(Provided information):
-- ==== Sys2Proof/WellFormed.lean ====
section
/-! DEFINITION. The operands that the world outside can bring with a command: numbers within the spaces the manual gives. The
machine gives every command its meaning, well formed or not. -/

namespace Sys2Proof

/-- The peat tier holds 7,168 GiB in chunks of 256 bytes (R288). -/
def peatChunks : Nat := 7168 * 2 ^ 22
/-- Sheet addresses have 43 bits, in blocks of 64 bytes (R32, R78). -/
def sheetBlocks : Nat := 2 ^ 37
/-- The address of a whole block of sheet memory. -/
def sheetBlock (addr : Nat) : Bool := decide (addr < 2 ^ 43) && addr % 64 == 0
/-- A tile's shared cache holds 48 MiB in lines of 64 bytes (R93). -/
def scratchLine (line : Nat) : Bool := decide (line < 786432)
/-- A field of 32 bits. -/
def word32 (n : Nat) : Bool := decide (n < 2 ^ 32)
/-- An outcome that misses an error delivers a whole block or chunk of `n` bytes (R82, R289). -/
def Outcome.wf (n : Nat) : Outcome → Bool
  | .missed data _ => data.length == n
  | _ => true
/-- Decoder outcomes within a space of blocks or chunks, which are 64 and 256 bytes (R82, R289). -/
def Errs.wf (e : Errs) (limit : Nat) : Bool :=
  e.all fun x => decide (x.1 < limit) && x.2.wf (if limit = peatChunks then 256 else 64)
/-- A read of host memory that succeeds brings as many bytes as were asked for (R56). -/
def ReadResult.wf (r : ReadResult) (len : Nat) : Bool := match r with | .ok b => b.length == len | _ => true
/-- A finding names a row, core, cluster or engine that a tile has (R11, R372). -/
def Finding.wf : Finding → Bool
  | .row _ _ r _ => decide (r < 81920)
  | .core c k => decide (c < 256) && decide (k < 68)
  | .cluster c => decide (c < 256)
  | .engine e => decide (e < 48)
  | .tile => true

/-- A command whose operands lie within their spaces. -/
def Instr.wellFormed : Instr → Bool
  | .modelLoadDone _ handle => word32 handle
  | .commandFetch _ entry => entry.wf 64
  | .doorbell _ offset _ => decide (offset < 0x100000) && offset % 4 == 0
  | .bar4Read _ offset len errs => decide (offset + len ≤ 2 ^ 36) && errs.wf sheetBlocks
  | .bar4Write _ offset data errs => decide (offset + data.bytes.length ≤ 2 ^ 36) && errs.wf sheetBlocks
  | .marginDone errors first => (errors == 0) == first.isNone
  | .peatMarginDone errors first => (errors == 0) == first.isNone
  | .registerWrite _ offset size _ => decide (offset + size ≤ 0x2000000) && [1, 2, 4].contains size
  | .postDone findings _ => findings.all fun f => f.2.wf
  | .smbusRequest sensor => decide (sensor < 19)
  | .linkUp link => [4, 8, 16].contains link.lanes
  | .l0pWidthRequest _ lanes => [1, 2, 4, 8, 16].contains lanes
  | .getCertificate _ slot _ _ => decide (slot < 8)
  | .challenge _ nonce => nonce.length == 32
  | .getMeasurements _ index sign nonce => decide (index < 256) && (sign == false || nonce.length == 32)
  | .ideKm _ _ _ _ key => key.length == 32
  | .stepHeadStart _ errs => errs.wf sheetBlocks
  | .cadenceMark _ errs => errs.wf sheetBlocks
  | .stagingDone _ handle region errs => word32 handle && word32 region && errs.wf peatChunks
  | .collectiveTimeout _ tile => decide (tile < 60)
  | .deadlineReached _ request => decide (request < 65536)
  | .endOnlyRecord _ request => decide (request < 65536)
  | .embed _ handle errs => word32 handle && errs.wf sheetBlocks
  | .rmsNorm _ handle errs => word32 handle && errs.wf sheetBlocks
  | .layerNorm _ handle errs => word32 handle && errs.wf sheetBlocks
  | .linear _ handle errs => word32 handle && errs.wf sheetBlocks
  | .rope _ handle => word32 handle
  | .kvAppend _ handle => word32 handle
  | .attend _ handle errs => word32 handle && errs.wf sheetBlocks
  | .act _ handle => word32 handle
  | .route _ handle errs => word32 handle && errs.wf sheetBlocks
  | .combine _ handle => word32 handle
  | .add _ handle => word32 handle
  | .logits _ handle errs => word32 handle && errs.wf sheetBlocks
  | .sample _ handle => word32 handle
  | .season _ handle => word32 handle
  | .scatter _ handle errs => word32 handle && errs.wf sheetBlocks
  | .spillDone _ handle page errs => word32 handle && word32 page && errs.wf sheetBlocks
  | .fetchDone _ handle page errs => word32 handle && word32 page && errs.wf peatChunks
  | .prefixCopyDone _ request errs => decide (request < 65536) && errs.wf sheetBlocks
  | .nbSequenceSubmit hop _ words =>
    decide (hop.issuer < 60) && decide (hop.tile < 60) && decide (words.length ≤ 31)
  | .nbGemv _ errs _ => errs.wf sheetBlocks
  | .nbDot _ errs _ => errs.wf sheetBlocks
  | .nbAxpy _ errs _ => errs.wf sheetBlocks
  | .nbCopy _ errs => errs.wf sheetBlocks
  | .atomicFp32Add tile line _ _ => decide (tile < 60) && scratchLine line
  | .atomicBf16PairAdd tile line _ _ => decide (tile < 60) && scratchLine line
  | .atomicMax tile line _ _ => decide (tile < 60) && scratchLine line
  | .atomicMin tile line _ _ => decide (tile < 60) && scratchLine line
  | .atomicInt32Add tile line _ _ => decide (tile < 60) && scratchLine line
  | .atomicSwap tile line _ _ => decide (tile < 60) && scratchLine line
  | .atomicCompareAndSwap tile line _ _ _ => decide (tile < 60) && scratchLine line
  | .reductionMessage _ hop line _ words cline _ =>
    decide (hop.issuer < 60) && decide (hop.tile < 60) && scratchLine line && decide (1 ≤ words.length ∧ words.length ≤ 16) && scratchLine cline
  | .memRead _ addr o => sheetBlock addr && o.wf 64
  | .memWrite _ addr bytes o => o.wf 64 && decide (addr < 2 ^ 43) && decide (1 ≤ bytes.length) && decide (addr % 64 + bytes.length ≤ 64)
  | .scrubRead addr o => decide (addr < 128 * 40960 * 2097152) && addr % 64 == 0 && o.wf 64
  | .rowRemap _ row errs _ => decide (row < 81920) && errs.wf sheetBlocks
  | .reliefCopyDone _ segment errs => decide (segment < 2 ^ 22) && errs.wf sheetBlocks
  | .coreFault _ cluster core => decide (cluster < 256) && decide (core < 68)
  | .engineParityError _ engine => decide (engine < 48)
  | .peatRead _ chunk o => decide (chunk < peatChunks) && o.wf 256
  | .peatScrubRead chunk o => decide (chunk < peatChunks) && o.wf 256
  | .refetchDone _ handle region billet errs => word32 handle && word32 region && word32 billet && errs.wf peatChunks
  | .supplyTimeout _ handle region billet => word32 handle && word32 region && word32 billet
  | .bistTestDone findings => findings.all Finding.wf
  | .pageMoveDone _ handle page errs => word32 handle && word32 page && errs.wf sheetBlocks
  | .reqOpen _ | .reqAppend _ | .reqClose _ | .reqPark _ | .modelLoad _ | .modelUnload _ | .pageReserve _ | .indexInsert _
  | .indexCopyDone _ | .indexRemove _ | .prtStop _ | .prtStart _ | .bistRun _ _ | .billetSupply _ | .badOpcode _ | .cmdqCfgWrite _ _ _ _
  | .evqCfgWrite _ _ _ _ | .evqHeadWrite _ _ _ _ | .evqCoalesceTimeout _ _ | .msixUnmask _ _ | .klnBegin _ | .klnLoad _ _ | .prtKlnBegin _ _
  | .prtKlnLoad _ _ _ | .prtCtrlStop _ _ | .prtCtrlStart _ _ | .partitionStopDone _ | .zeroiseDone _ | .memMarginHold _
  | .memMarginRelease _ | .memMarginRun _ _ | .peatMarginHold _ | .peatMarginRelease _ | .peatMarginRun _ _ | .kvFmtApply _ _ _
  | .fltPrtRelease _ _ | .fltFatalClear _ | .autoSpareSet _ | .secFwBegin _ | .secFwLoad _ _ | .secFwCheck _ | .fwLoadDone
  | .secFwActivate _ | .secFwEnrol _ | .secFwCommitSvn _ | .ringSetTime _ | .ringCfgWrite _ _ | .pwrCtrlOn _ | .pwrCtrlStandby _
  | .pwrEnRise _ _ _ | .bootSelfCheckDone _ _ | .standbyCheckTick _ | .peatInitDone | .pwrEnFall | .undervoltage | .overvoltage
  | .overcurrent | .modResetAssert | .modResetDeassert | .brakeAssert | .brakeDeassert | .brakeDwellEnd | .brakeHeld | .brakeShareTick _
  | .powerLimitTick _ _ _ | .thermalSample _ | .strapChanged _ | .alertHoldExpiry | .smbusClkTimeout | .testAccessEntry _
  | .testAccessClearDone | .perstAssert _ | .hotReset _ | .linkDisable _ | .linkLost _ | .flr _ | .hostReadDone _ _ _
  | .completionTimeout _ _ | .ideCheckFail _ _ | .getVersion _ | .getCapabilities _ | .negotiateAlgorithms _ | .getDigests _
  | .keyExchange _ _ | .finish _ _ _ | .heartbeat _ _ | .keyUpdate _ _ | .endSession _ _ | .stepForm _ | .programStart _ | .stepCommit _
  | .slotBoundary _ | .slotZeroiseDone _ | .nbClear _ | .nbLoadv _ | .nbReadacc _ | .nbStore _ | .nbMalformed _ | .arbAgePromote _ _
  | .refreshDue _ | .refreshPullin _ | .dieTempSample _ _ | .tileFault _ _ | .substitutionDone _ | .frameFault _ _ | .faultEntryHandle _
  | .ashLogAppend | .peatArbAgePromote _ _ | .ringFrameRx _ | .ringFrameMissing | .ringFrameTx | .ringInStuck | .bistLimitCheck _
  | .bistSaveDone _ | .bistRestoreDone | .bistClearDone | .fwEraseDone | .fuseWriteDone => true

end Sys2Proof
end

---

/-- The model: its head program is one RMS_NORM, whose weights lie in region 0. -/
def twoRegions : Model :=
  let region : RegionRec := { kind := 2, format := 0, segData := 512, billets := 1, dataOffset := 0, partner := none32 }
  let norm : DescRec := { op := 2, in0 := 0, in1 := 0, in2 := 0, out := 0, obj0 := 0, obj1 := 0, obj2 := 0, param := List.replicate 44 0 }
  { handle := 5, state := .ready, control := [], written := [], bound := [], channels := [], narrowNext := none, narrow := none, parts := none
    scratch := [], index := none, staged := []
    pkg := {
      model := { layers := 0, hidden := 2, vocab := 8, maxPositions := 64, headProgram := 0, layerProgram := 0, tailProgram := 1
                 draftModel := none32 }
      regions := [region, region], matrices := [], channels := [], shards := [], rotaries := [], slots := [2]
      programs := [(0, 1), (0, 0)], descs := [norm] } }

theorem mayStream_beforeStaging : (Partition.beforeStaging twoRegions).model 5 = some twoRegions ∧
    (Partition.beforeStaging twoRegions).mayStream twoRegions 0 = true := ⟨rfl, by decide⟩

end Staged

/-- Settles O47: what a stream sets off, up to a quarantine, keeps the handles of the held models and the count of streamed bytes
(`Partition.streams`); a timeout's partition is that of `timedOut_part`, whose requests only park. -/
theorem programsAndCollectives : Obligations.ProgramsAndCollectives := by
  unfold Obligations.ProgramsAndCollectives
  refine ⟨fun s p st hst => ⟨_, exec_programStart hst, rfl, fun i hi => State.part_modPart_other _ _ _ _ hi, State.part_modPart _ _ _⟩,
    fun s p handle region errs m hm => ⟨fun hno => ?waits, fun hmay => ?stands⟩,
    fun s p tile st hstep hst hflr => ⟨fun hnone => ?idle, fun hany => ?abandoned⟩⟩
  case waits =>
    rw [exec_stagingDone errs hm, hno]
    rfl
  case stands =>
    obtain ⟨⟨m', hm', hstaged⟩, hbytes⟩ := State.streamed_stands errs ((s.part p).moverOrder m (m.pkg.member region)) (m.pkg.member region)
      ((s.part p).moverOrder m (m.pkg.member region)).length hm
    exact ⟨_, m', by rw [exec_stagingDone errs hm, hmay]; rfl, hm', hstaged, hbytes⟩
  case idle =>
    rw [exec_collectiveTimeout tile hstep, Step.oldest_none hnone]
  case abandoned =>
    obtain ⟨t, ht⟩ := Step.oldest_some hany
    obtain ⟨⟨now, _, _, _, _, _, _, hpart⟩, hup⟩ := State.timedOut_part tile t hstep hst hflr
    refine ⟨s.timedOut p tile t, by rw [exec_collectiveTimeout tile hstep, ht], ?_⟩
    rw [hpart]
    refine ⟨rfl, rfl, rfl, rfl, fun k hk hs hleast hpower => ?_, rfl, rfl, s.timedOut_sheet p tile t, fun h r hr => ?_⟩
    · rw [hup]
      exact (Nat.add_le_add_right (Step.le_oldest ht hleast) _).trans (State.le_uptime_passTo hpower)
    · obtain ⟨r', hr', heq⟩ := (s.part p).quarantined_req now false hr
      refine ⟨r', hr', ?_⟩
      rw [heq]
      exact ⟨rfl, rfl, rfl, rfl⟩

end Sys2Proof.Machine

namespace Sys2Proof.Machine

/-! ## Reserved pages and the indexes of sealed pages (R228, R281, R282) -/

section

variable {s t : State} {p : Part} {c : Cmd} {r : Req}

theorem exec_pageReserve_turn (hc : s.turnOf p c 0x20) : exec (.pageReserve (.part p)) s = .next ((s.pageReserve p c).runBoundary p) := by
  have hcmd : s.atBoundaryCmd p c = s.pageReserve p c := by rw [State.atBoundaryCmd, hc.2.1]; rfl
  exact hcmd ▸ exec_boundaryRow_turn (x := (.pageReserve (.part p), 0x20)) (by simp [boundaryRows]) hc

(Instructions to follow): Where the word "core" shows up in a line of the entries above, copy that line.

(Answer section):
/-- A finding names a row, core, cluster or engine that a tile has (R11, R372). -/
  | .core c k => decide (c < 256) && decide (k < 68)
  | .coreFault _ cluster core => decide (cluster < 256) && decide (core < 68)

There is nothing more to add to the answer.